Stored data entries
Start of Block

/-- R157, the end-to-end scenario: four registers. -/
theorem test_exec_rdHoldRsp : shows (exec (.rdHoldRsp 5 [0, 10, 0, 11, 0, 12, 0, 13]) (waitingMaster []))
    (fun t => (List.range 4).map fun i => Memory.word t.mem 7 i) = some [10, 11, 12, 13] := by decide +kernel

/-- R164. -/
theorem test_exec_rdInputRsp : shows (exec (.rdInputRsp 5 [0x12, 0x34]) (waitingMaster []))
    (fun t => Memory.word t.mem 7 0) = some 0x1234 := by decide +kernel

/-- R158, R165 to R167: the result says which function was acknowledged. -/
theorem test_exec_acknowledgements :
    shows (exec (.wrCoilRsp 0x11 0xAC 0xFF00) (waitingMaster [])) (·.result) = some (.poll ⟨.done, 5, 0⟩) ∧
    shows (exec (.wrRegRsp 0x11 1 3) (waitingMaster [])) (·.result) = some (.poll ⟨.done, 6, 0⟩) ∧
    shows (exec (.wrCoilsRsp 0x11 0x13 10) (waitingMaster [])) (·.result) = some (.poll ⟨.done, 15, 0⟩) ∧
    shows (exec (.wrRegsRsp 0x11 1 2) (waitingMaster [])) (·.result) = some (.poll ⟨.done, 16, 0⟩) := by
  decide +kernel

/-- R239. -/
theorem test_exec_excRsp : shows (exec (.excRsp 5 3 2) (waitingMaster []))
    (fun t => (t.result, t.errCnt, t.phase)) = some (.poll ⟨.error, 0, 0x0280⟩, 1, .idle) := by decide +kernel

/-! ## Host operations -/

/-- R231. -/
theorem test_exec_query_read : shows (exec (.query ⟨5, 3, 10, 4, ⟨7, 16⟩⟩) State.reset)
    (fun t => (t.txLog, t.phase, t.outCnt)) =
      some (handed [0x05, 0x03, 0x00, 0x0A, 0x00, 0x04, 0x65, 0x8F], .waiting, 1) := by decide +kernel

/-- R149. -/
theorem test_exec_query_write : shows
    (exec (.query ⟨0x11, 0x0F, 0x0013, 10, ⟨7, 16⟩⟩) { State.reset with mem := Memory.setWords [] 7 0 [0x01CD] }) (·.txLog) =
      some (handed [0x11, 0x0F, 0x00, 0x13, 0x00, 0x0A, 0x02, 0xCD, 0x01, 0xBF, 0x0B]) := by decide +kernel

/-- R256, `T_IDLE` = 5: complete at time 6, not at time 5. -/
theorem test_exec_poll_boundary :
    shows (exec .poll (holding (slave exampleImage) [0x11, 0x04, 0x00, 0x02, 0x00, 0x01, 0x92, 0x9A] 5)) (·.result) =
      some (.poll ⟨.none, 0, 0⟩) ∧
    shows (exec .poll (holding (slave exampleImage) [0x11, 0x04, 0x00, 0x02, 0x00, 0x01, 0x92, 0x9A] 6))
      (fun t => (t.result, t.txLog, t.inCnt, t.outCnt)) =
      some (.poll ⟨.done, 4, 0⟩, handed [0x11, 0x04, 0x02, 0xA5, 0xA5, 0xC3, 0xD8], 1, 1) := by decide +kernel

/-- R242: no time-out at 100 units, time-out at 101. -/
theorem test_exec_poll_timeout :
    shows (exec .poll { waitingMaster [] with now := 100 }) (fun t => (t.result, t.phase)) =
      some (.poll ⟨.none, 0, 0⟩, .waiting) ∧
    shows (exec .poll { waitingMaster [] with now := 101 }) (fun t => (t.result, t.phase, t.errCnt)) =
      some (.poll ⟨.error, 0, 0x00FF⟩, .idle, 1) := by decide +kernel

/-- R255: the range property with 14 words. -/
theorem test_exec_pollr_range :
    shows (exec (.pollr ⟨7, 14⟩)
      (holding { State.reset with ownId := 5 } [0x05, 0x03, 0x00, 0x0D, 0x00, 0x02, 0x54, 0x4C] 6))
      (fun t => (t.result, t.txLog, t.errCnt)) =
      some (.poll ⟨.error, 0, 0x0002⟩, handed [0x05, 0x83, 0x02, 0x81, 0x30], 1) := by decide +kernel

/-- R268: 247 is accepted, 248 is not. -/
theorem test_exec_setId :
    shows (exec (.setId 247) State.reset) (fun t => (t.ownId, t.result)) = some (247, .setId .accepted) ∧
    shows (exec (.setId 248) State.reset) (fun t => (t.ownId, t.result)) = some (0, .setId .rejected) := by
  decide +kernel

/-- R266, R267. -/
theorem test_exec_start_setTmo :
    shows (exec .start { waitingMaster [] with errCnt := 3 }) (fun t => (t.phase, t.errCnt, t.timeout)) =
      some (.idle, 0, 100) ∧
    shows (exec (.setTmo 65535) State.reset) (·.timeout) = some 65535 := by decide +kernel

/-- R276 to R280. -/
theorem test_exec_accessors :
    shows (exec .getState (waitingMaster [])) (·.result) = some (.state 1) ∧
    shows (exec .getErr { State.reset with lastExc := 2, lastError := .remoteException }) (·.result) =
      some (.word 0x0280) ∧
    shows (exec .getIn { State.reset with inCnt := 2 }) (·.result) = some (.word 2) ∧
    shows (exec .getOut { State.reset with outCnt := 1 }) (·.result) = some (.word 1) ∧
    shows (exec .getErrCnt { State.reset with errCnt := 9 }) (·.result) = some (.word 9) := by decide +kernel

/-- R29: a counter wraps. -/
theorem test_counter_wraps : bump 65535 = 0 := by decide +kernel

/-- R195, conflict of 16-bit wrap: the highest index is not computed modulo 2^16. -/
theorem test_range_does_not_wrap :
    fieldDefect 256 65536 .rdHold 0xFFFF 2 0 = some .illegalAddressRange ∧
    fieldDefect 256 65536 .rdCoils 0xFFFF 2 0 = none := by decide +kernel

/-- R176, R251: the 65th byte of 70 overflows a buffer of 64, and 5 bytes stay in the queue. -/
theorem test_overflow_leaves_the_rest :
    shows (exec .poll { slave [] with cfg := ⟨64, 5, 0⟩, rxq := List.replicate 70 0x11 })
      (fun t => (t.result, t.rxq.length, t.buf, t.inCnt)) =
      some (.poll ⟨.error, 0, 0x00FD⟩, 5, [], 0) := by decide +kernel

End of Block

Exercise details — Which lines above run from the one containing "(fun t => (t.result, t.errCnt, t.phase))" to the one containing "theorem test_exec_query_write : shows"? Give them again exactly, both ends included.

Solution below —
    (fun t => (t.result, t.errCnt, t.phase)) = some (.poll ⟨.error, 0, 0x0280⟩, 1, .idle) := by decide +kernel

/-! ## Host operations -/

/-- R231. -/
theorem test_exec_query_read : shows (exec (.query ⟨5, 3, 10, 4, ⟨7, 16⟩⟩) State.reset)
    (fun t => (t.txLog, t.phase, t.outCnt)) =
      some (handed [0x05, 0x03, 0x00, 0x0A, 0x00, 0x04, 0x65, 0x8F], .waiting, 1) := by decide +kernel

/-- R149. -/
theorem test_exec_query_write : shows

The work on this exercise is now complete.